**LISTED RECORDS**

----

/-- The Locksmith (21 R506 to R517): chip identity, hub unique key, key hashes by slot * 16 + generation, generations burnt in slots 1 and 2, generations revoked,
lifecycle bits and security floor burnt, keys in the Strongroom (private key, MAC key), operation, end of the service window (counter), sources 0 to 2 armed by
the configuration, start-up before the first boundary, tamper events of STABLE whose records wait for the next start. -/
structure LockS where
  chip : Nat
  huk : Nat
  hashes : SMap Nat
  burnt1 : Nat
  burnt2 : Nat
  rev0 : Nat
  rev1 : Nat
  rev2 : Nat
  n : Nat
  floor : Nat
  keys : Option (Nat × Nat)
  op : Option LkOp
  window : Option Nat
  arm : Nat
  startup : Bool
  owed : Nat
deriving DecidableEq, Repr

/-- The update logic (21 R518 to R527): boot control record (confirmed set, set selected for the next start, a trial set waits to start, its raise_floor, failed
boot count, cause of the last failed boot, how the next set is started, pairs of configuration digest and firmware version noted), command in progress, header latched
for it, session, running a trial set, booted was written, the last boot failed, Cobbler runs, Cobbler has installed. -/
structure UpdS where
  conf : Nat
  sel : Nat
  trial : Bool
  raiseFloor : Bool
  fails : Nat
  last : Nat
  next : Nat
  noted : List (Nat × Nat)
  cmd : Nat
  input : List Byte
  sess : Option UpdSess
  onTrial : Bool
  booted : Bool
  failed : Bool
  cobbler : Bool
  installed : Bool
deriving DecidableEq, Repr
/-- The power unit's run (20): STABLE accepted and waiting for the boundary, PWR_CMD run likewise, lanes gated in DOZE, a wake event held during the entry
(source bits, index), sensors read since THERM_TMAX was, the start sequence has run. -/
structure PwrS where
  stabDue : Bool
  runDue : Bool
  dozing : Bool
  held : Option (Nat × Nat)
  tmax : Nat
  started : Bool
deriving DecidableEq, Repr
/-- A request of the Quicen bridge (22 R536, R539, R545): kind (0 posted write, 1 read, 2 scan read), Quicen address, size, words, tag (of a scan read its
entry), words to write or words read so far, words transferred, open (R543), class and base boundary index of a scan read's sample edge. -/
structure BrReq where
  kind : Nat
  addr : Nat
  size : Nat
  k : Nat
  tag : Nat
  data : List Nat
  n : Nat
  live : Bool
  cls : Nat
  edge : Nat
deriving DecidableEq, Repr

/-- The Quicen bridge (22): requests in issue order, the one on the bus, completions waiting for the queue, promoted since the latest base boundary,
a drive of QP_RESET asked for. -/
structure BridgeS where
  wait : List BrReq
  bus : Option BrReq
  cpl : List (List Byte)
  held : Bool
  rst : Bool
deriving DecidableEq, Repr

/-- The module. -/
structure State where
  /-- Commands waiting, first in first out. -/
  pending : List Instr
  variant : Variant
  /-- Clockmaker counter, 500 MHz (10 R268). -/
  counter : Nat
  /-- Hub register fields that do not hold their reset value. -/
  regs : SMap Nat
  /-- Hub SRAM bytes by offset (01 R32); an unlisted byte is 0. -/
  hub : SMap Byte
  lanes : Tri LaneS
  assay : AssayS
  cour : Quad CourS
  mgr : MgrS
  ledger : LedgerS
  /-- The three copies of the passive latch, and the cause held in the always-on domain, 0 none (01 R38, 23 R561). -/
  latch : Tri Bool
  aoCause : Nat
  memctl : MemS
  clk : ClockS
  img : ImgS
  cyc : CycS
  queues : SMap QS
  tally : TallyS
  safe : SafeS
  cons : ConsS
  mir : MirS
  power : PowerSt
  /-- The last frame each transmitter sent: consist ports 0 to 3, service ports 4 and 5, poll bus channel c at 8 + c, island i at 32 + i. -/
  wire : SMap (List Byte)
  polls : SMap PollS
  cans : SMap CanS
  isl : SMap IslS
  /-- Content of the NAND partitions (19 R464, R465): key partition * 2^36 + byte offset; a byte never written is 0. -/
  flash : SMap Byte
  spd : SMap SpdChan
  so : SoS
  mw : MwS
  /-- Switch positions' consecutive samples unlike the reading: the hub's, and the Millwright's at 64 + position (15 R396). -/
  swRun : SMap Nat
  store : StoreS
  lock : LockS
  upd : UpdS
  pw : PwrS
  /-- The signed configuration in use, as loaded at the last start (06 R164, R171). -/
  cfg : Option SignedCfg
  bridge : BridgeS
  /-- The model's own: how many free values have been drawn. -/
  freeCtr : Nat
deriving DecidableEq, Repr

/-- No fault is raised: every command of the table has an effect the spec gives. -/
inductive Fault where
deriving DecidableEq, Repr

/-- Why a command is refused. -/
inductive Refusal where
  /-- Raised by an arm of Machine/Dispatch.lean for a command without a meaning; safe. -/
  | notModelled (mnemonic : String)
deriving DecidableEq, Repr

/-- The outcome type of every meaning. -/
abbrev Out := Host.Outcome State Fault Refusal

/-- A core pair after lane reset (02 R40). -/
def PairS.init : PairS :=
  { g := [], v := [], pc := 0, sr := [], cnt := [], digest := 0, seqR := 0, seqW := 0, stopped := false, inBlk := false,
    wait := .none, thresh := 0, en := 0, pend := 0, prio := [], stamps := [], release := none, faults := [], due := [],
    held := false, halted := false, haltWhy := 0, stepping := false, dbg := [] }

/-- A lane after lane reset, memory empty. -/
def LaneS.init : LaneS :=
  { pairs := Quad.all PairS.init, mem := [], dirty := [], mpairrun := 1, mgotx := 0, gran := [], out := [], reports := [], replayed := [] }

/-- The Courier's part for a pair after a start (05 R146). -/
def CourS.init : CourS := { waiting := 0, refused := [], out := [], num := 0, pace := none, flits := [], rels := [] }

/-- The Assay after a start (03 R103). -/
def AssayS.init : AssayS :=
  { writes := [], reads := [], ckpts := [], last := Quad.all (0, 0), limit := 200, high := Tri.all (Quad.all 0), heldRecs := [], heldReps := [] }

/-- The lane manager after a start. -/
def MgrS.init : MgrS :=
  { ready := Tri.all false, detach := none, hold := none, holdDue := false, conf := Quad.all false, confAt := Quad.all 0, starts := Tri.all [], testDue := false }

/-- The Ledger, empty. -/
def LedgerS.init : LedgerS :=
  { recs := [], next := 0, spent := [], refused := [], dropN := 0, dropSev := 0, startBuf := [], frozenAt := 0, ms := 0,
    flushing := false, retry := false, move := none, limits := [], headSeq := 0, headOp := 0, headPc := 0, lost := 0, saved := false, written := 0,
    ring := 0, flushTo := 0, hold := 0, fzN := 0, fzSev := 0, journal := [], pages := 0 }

----

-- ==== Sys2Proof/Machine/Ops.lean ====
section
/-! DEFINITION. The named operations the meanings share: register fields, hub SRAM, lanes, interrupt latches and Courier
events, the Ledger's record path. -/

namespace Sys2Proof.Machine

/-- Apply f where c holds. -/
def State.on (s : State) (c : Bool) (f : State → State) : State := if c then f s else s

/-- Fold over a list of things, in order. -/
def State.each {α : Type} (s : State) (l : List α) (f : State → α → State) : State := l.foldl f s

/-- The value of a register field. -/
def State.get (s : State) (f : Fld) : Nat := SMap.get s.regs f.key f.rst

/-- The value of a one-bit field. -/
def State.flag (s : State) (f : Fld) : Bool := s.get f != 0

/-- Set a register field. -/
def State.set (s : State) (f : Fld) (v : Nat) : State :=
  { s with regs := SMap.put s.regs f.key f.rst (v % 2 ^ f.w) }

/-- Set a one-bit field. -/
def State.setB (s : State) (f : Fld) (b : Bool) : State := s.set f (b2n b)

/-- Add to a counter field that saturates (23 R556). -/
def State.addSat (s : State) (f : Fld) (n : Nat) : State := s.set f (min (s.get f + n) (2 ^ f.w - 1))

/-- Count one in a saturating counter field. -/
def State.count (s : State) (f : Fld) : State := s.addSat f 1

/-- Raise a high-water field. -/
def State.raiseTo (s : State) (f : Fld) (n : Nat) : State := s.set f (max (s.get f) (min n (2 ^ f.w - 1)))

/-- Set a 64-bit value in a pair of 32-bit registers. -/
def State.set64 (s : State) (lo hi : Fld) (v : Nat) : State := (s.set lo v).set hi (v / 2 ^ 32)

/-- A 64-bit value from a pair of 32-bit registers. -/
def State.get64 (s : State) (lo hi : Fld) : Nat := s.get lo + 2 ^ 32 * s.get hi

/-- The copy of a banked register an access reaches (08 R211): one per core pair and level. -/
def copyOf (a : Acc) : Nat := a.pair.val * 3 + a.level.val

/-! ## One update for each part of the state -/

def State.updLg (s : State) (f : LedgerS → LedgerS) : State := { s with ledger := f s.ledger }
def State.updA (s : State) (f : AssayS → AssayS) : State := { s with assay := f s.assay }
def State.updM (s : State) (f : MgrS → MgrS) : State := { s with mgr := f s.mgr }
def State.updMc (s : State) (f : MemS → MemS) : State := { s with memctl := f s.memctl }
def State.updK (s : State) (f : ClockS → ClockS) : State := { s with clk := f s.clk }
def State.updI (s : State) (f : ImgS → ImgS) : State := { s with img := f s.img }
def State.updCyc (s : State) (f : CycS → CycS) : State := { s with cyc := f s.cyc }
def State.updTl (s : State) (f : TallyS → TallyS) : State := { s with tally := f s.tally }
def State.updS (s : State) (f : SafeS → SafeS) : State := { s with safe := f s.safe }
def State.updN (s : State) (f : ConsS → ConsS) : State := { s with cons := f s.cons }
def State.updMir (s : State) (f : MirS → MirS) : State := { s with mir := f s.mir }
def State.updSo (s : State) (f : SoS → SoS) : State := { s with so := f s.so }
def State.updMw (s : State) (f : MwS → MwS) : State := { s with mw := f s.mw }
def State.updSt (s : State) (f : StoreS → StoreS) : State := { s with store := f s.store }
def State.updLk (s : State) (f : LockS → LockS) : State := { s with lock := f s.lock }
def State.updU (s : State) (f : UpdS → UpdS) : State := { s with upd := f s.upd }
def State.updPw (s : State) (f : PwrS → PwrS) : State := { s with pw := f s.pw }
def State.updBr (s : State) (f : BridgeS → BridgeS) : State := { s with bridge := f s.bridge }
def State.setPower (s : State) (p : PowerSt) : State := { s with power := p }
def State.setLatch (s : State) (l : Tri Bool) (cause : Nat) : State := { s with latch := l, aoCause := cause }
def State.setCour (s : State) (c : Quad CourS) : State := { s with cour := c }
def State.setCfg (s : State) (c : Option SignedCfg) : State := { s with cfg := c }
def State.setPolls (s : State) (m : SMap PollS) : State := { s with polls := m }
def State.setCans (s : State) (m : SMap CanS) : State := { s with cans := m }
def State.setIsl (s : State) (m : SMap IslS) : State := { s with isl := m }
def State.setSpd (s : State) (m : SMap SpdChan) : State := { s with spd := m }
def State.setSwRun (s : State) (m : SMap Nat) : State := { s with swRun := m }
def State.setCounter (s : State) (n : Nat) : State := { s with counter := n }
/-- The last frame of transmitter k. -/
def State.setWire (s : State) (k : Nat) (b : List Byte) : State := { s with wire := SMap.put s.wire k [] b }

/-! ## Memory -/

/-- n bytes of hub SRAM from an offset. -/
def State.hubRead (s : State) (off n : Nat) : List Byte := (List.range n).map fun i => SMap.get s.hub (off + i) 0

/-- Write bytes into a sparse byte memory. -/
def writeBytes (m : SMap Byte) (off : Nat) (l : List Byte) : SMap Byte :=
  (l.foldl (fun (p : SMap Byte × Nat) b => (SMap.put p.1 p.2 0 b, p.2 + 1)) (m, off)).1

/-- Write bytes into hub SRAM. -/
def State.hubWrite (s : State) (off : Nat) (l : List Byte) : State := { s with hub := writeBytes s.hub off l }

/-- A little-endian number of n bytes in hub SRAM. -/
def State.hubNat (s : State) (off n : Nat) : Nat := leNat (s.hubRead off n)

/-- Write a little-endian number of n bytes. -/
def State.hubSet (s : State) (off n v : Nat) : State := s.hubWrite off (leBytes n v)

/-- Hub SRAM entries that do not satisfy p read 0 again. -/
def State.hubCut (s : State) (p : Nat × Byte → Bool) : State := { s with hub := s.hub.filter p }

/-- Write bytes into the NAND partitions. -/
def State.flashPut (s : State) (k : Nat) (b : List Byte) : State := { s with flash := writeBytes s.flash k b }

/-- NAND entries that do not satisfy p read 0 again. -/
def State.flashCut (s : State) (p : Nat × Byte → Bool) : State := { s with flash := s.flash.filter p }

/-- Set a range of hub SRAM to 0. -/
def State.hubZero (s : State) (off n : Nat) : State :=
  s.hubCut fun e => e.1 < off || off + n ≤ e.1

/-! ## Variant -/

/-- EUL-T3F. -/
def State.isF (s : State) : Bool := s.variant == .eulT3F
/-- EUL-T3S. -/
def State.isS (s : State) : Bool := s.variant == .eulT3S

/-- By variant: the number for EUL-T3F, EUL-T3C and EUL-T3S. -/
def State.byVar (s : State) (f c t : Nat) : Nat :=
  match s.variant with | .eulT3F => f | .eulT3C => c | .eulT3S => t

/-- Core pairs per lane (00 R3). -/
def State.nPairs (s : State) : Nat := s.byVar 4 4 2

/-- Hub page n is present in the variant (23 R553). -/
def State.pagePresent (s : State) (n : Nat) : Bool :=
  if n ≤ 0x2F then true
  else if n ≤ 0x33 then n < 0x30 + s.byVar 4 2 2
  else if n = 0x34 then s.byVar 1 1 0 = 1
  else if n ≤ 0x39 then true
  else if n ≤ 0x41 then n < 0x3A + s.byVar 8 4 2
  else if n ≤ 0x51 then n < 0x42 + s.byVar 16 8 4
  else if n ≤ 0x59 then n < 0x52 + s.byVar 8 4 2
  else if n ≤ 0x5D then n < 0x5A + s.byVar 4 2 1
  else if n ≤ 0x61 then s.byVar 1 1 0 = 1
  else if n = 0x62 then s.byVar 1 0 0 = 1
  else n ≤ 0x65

----

**WORK ORDER**
Say how many lines above include "BrReq". The number alone is the answer.

**RESULT OF THE EXERCISE**
3